# THE TASK:
From the listing below, set down exactly the lines between the one holding "-- ==== Sys2Proof/Machine/Millwheel.lean" and the one holding "def ramp : Nat := 2", inclusive. No other line is wanted.

# RAW DATA:

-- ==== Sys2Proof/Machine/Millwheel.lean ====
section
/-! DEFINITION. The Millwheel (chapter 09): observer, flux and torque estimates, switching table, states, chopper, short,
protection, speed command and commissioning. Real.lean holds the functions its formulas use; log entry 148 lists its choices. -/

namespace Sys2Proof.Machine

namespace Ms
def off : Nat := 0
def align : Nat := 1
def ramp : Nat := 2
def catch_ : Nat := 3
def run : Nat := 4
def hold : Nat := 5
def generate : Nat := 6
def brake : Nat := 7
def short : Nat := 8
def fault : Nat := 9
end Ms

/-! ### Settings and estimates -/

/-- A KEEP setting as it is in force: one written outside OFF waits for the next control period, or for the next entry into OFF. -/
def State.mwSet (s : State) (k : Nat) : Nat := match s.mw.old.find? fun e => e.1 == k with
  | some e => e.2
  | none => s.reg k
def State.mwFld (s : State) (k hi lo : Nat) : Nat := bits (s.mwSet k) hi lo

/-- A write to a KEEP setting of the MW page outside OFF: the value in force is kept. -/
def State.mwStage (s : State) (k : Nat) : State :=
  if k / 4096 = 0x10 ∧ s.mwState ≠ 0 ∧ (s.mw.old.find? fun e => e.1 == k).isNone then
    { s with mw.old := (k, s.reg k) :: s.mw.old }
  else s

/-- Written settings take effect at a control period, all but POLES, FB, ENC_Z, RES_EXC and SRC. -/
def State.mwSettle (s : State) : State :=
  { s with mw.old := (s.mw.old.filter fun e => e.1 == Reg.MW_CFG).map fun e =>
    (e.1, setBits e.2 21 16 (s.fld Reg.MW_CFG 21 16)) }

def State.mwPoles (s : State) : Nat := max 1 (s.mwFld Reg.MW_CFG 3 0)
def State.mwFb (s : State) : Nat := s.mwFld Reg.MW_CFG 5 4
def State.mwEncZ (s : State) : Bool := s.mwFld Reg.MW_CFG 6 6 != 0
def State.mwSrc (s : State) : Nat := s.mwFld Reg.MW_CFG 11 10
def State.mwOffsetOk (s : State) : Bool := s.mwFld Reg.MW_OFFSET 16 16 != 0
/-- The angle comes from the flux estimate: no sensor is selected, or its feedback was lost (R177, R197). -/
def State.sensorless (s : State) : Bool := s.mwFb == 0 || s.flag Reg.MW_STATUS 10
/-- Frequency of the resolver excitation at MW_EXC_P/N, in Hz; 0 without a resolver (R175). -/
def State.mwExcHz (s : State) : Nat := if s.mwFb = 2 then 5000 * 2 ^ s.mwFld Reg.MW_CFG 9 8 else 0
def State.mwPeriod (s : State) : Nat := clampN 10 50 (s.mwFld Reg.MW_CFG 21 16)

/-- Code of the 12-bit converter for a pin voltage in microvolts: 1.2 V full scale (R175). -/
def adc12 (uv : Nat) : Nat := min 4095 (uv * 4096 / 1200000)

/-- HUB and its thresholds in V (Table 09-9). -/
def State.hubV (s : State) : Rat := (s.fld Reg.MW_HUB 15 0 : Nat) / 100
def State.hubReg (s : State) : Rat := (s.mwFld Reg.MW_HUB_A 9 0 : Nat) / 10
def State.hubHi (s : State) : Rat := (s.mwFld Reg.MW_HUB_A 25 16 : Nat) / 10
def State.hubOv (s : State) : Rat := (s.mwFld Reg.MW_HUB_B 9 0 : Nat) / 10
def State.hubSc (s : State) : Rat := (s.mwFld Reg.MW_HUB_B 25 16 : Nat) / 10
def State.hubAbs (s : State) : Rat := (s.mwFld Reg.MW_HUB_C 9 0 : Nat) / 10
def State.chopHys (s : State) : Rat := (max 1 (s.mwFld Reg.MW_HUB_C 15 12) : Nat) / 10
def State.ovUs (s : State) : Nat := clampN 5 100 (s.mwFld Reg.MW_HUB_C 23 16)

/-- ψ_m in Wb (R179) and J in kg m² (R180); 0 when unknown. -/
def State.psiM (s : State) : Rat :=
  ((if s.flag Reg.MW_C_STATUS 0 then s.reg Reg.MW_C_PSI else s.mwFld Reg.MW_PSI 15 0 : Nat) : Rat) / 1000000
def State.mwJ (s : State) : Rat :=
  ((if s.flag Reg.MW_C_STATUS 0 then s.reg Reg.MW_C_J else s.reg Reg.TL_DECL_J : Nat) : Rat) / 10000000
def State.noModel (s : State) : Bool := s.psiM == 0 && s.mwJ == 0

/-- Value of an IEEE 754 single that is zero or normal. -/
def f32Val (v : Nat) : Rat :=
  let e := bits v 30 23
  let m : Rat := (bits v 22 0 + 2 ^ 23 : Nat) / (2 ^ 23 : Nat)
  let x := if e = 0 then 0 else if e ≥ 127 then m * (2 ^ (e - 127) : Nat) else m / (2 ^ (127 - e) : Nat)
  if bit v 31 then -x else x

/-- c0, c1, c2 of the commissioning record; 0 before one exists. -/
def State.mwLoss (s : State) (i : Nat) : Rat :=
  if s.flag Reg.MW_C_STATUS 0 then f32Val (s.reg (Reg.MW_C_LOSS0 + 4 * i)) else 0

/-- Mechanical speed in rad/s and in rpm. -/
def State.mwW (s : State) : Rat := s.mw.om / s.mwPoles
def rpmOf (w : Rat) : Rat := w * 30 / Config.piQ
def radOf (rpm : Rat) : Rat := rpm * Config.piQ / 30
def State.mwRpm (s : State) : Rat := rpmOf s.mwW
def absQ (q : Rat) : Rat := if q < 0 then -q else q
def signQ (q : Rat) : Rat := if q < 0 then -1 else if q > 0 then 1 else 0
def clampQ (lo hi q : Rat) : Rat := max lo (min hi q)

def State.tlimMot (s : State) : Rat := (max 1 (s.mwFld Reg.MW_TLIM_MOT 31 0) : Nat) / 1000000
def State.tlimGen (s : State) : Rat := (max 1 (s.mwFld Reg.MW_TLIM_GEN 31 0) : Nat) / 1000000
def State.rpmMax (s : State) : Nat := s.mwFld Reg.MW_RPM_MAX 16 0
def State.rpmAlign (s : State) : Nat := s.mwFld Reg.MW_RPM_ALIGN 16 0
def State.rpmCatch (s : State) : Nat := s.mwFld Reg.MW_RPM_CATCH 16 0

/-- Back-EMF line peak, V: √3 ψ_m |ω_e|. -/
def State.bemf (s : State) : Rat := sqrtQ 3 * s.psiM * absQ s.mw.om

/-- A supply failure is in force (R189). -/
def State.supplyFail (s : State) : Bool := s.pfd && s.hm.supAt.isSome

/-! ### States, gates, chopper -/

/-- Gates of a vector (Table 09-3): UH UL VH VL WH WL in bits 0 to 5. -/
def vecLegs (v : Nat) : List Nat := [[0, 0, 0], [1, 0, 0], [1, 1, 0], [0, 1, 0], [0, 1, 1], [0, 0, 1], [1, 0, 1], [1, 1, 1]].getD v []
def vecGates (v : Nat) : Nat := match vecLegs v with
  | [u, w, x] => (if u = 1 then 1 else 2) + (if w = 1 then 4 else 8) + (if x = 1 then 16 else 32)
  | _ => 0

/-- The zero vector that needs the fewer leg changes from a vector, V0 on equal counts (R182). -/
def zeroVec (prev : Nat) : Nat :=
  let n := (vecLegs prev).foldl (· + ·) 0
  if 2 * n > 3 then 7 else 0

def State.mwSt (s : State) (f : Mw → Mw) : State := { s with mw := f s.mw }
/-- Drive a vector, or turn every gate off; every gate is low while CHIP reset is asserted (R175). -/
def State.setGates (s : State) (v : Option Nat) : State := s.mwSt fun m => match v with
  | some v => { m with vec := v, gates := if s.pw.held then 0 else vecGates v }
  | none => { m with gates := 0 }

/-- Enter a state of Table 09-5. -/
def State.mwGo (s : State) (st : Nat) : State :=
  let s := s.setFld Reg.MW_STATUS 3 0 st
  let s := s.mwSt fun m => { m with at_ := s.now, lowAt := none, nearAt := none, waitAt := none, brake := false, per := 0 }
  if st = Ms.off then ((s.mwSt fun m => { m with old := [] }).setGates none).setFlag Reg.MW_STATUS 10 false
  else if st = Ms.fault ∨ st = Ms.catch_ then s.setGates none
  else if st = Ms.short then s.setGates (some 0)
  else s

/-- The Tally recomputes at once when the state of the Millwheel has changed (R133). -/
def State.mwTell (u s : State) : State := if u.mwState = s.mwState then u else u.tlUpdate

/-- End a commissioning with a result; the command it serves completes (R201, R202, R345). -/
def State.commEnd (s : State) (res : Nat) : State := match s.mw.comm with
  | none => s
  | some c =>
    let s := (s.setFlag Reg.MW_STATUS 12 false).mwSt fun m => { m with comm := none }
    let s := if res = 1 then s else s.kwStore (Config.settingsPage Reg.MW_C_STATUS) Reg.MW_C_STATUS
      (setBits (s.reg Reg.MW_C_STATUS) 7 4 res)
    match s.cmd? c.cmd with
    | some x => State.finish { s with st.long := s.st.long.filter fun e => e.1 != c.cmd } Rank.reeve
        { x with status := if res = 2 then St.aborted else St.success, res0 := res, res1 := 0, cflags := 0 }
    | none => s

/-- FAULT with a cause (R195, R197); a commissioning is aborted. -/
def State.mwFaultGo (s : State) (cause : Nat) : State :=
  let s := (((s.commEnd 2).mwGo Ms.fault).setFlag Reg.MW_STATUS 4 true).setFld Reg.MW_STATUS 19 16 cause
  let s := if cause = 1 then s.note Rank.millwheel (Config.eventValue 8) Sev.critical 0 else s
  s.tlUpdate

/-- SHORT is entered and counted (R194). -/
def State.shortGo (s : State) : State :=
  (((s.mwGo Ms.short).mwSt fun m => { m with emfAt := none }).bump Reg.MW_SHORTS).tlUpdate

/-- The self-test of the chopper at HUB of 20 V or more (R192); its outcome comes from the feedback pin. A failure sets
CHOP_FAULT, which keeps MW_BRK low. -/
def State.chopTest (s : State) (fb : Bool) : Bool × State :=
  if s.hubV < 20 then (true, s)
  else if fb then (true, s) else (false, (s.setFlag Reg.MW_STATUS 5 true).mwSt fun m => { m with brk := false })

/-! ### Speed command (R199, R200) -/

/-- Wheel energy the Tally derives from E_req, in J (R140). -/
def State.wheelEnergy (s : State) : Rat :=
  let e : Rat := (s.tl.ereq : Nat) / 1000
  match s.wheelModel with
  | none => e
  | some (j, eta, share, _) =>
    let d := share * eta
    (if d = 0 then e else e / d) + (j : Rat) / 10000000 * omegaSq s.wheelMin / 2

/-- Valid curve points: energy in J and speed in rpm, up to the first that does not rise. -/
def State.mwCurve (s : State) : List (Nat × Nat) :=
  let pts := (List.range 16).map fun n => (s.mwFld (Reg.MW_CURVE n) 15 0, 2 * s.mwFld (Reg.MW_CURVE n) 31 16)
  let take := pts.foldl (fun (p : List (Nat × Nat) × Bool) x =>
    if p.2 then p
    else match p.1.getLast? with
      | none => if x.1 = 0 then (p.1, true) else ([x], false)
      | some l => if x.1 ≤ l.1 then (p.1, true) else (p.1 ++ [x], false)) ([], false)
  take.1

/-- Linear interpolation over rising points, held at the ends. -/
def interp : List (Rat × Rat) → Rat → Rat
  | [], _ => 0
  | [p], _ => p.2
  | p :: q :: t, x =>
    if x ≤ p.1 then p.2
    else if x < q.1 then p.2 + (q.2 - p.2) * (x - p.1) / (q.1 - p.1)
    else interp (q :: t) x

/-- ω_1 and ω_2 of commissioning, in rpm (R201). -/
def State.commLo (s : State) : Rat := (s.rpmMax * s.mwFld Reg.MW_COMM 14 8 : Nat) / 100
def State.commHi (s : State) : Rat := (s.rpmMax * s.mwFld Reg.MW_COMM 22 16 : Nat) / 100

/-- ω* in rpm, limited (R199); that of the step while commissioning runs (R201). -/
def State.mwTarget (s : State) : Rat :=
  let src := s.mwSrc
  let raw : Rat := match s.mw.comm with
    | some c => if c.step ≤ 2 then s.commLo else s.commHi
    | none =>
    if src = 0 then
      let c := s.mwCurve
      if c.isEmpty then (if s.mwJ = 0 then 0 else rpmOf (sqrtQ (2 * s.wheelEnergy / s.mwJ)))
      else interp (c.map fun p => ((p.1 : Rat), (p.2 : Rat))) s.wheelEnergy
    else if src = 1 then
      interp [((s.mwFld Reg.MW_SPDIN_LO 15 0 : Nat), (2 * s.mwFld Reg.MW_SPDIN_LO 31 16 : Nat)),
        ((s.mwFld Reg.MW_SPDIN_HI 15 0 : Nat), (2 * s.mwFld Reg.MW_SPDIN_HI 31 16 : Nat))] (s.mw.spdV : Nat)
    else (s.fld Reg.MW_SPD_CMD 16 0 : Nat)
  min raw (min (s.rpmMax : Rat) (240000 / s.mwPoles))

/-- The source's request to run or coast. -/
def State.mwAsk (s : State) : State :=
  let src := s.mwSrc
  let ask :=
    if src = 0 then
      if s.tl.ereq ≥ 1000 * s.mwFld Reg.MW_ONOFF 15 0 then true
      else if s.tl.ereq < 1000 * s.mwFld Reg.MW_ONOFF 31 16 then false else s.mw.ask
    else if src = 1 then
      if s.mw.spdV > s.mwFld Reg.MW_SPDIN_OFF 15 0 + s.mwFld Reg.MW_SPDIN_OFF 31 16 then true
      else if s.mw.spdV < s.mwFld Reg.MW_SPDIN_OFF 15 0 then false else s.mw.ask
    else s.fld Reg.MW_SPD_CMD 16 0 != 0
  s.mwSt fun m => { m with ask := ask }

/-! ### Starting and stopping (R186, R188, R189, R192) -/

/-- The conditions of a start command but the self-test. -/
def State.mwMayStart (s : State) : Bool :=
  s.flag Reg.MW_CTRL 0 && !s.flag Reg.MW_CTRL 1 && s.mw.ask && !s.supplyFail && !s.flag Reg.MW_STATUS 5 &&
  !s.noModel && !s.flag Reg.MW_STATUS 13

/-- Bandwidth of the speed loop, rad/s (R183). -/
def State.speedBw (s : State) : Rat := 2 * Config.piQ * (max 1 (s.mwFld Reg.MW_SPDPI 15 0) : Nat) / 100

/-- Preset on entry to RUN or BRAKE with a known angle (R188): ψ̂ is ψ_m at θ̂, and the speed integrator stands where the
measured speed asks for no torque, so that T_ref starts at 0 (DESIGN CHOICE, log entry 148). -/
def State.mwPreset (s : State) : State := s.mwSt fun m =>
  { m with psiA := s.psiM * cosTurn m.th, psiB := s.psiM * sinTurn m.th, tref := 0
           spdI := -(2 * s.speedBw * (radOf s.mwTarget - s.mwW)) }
--
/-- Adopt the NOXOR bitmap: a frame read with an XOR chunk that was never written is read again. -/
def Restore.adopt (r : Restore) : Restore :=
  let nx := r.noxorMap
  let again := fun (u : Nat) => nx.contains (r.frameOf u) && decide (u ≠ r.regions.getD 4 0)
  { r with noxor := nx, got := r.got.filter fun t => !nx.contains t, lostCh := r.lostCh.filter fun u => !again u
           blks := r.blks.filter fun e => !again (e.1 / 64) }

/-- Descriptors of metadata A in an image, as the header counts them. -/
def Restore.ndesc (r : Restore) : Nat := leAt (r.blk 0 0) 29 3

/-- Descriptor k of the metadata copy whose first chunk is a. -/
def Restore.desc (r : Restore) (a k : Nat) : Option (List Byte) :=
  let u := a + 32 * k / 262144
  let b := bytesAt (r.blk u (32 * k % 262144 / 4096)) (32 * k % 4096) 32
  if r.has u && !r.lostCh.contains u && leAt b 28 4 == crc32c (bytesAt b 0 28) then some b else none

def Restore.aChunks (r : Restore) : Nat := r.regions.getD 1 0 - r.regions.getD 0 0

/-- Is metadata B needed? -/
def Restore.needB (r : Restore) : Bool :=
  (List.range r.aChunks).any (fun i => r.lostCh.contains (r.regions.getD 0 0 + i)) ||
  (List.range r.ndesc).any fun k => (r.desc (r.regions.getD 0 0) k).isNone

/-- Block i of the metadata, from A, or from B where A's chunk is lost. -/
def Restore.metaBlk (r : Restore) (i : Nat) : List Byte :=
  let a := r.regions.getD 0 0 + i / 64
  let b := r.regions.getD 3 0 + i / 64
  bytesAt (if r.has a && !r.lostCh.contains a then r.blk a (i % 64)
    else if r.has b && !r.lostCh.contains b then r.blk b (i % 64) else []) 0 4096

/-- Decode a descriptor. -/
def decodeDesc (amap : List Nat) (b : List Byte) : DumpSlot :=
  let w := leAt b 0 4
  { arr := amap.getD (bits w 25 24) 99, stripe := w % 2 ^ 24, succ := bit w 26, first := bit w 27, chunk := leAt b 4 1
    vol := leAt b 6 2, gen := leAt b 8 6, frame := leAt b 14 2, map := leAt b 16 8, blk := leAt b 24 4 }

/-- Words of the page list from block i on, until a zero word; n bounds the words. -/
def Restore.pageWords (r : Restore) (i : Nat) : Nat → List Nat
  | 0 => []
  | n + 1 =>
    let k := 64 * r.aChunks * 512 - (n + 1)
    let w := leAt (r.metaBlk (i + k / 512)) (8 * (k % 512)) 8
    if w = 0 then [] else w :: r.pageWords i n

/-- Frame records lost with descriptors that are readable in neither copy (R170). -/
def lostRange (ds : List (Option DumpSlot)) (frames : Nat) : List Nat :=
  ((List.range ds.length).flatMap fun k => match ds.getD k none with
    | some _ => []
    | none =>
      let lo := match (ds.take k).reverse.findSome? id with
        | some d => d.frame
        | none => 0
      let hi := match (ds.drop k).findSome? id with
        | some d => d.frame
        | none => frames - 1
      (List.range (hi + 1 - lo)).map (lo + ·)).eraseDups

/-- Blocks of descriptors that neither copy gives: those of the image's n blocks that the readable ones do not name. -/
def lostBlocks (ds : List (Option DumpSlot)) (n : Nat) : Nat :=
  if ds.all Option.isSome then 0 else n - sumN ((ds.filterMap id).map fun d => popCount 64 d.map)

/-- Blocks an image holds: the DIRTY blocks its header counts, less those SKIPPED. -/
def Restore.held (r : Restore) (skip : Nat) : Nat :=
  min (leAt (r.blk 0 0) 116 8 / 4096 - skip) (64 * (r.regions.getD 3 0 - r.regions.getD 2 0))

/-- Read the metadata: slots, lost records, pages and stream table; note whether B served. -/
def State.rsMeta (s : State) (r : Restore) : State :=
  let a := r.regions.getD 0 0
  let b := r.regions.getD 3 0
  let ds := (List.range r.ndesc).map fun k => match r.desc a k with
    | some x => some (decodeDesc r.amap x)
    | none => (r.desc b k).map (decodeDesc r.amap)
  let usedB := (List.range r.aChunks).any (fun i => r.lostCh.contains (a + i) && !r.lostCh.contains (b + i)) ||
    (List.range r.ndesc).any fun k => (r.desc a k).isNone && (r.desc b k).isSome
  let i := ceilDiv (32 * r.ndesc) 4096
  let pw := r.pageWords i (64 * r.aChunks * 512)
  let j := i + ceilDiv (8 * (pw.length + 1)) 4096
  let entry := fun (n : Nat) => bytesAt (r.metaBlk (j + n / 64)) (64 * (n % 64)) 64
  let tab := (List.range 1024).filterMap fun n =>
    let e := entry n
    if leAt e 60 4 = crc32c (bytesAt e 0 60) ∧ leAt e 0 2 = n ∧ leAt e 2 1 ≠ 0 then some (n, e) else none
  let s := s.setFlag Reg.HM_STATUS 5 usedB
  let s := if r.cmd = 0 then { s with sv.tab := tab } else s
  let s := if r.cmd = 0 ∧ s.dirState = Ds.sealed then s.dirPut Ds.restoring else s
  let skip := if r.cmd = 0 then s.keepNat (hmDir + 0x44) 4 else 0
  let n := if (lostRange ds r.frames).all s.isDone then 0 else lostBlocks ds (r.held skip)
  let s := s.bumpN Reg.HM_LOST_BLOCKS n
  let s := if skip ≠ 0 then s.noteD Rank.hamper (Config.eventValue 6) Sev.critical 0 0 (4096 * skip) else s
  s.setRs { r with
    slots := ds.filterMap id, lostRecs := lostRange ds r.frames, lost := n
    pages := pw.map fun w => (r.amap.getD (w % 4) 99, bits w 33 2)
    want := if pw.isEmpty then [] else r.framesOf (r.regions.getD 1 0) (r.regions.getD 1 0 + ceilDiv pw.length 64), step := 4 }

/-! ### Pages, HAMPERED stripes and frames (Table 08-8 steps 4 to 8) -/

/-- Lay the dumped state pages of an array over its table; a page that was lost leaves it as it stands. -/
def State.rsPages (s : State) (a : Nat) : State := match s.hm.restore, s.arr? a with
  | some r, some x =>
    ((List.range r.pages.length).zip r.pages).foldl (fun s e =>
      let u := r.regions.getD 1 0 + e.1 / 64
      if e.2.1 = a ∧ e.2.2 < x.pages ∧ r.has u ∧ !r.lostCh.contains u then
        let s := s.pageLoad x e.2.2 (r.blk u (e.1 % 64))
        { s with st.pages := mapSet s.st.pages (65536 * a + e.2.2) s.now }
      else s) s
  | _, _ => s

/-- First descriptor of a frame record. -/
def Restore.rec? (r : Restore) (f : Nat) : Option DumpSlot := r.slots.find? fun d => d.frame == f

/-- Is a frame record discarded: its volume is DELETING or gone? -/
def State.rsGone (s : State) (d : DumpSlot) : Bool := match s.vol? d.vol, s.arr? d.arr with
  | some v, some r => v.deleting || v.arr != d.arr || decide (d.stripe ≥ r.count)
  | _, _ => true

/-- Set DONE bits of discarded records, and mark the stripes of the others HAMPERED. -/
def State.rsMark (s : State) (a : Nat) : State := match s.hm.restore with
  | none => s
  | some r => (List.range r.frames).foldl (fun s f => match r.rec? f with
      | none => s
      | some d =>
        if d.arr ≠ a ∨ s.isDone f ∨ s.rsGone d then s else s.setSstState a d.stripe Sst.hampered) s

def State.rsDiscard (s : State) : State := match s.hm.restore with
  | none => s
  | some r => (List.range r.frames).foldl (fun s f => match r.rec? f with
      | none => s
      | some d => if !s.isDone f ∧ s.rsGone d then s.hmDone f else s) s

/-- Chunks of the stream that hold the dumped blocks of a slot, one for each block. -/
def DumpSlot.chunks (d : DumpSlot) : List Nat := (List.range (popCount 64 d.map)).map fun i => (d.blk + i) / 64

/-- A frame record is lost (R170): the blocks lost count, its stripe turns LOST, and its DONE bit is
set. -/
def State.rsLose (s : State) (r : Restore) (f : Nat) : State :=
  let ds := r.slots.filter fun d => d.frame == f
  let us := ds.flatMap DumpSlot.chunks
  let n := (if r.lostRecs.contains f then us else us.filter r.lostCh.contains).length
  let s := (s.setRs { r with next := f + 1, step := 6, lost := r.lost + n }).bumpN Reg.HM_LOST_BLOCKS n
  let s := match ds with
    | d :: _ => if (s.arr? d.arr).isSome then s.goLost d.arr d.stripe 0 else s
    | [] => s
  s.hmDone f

# WRITTEN RESPONSE:
-- ==== Sys2Proof/Machine/Millwheel.lean ====
section
/-! DEFINITION. The Millwheel (chapter 09): observer, flux and torque estimates, switching table, states, chopper, short,
protection, speed command and commissioning. Real.lean holds the functions its formulas use; log entry 148 lists its choices. -/

namespace Sys2Proof.Machine

namespace Ms
def off : Nat := 0
def align : Nat := 1
def ramp : Nat := 2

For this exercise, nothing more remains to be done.